__Action item__
Keep only the lines of the data below that contain "runLinkHold", and copy them.

Collected data entries:
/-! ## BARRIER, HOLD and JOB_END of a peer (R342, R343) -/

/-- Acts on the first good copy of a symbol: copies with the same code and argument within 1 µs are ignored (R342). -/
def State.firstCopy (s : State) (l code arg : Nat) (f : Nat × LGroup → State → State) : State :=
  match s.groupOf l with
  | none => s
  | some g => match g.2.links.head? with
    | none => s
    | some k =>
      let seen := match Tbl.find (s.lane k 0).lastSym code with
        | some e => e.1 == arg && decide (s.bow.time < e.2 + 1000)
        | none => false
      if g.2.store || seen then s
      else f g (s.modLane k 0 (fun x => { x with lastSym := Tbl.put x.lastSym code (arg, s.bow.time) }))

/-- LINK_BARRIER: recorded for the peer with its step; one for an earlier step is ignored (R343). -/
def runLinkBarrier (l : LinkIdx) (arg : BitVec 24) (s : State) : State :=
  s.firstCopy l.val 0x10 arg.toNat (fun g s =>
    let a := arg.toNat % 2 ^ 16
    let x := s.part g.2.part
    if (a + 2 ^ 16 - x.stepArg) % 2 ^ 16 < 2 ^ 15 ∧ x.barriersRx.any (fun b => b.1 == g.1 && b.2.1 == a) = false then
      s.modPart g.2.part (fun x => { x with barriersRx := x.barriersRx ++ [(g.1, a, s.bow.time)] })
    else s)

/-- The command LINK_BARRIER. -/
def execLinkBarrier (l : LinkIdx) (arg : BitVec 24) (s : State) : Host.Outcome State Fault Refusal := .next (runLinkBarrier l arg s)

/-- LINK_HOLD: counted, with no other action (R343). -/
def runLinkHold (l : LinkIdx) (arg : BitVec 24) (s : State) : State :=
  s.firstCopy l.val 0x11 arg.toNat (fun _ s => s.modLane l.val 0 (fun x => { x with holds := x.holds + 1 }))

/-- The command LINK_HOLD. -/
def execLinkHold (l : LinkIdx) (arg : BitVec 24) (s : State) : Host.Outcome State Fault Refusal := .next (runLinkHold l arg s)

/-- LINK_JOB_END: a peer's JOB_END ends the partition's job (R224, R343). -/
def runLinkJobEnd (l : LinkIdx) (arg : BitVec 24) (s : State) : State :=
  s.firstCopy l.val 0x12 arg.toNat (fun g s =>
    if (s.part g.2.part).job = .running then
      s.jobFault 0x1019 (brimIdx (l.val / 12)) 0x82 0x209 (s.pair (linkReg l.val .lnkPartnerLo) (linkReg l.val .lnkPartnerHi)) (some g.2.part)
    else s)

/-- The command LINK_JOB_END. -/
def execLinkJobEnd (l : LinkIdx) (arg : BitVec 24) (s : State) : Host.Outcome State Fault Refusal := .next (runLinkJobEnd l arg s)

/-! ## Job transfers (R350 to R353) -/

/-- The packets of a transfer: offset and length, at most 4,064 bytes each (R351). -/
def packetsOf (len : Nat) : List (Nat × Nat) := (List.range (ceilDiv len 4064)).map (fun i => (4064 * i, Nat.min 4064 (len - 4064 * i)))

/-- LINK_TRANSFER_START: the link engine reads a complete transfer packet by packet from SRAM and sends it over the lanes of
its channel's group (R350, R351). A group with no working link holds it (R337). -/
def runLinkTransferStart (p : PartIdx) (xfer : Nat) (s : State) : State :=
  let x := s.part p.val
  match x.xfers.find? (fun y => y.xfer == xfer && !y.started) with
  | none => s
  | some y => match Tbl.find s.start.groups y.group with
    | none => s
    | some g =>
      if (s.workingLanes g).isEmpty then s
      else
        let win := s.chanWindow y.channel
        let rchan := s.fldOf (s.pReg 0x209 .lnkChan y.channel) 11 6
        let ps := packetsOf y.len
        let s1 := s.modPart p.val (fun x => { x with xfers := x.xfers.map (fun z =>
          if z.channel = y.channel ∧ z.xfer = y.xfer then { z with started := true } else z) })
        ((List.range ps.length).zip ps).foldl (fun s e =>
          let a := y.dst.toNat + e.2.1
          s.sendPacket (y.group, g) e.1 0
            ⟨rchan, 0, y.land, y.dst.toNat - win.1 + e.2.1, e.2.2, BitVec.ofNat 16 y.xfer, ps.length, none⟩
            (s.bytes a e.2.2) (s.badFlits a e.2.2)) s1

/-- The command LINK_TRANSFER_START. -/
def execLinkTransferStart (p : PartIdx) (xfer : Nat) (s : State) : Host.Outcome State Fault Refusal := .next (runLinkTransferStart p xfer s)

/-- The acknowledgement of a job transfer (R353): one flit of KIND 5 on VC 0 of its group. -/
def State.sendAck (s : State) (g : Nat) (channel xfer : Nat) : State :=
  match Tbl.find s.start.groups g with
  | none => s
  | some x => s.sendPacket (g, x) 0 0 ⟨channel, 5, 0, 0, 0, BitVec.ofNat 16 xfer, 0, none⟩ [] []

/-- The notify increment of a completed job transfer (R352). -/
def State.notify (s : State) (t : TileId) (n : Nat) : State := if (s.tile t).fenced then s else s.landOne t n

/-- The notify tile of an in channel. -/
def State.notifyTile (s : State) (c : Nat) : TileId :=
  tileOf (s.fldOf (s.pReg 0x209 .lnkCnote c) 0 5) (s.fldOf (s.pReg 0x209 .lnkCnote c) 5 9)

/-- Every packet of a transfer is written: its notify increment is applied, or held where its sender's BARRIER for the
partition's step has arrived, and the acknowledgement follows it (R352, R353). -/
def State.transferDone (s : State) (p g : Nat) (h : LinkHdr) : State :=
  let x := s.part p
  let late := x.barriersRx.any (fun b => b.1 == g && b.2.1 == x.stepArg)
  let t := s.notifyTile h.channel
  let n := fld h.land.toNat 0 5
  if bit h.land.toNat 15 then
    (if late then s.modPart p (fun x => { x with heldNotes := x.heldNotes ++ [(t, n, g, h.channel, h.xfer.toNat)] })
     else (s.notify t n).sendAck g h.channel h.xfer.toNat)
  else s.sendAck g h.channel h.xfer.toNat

__Response__
def runLinkHold (l : LinkIdx) (arg : BitVec 24) (s : State) : State :=
def execLinkHold (l : LinkIdx) (arg : BitVec 24) (s : State) : Host.Outcome State Fault Refusal := .next (runLinkHold l arg s)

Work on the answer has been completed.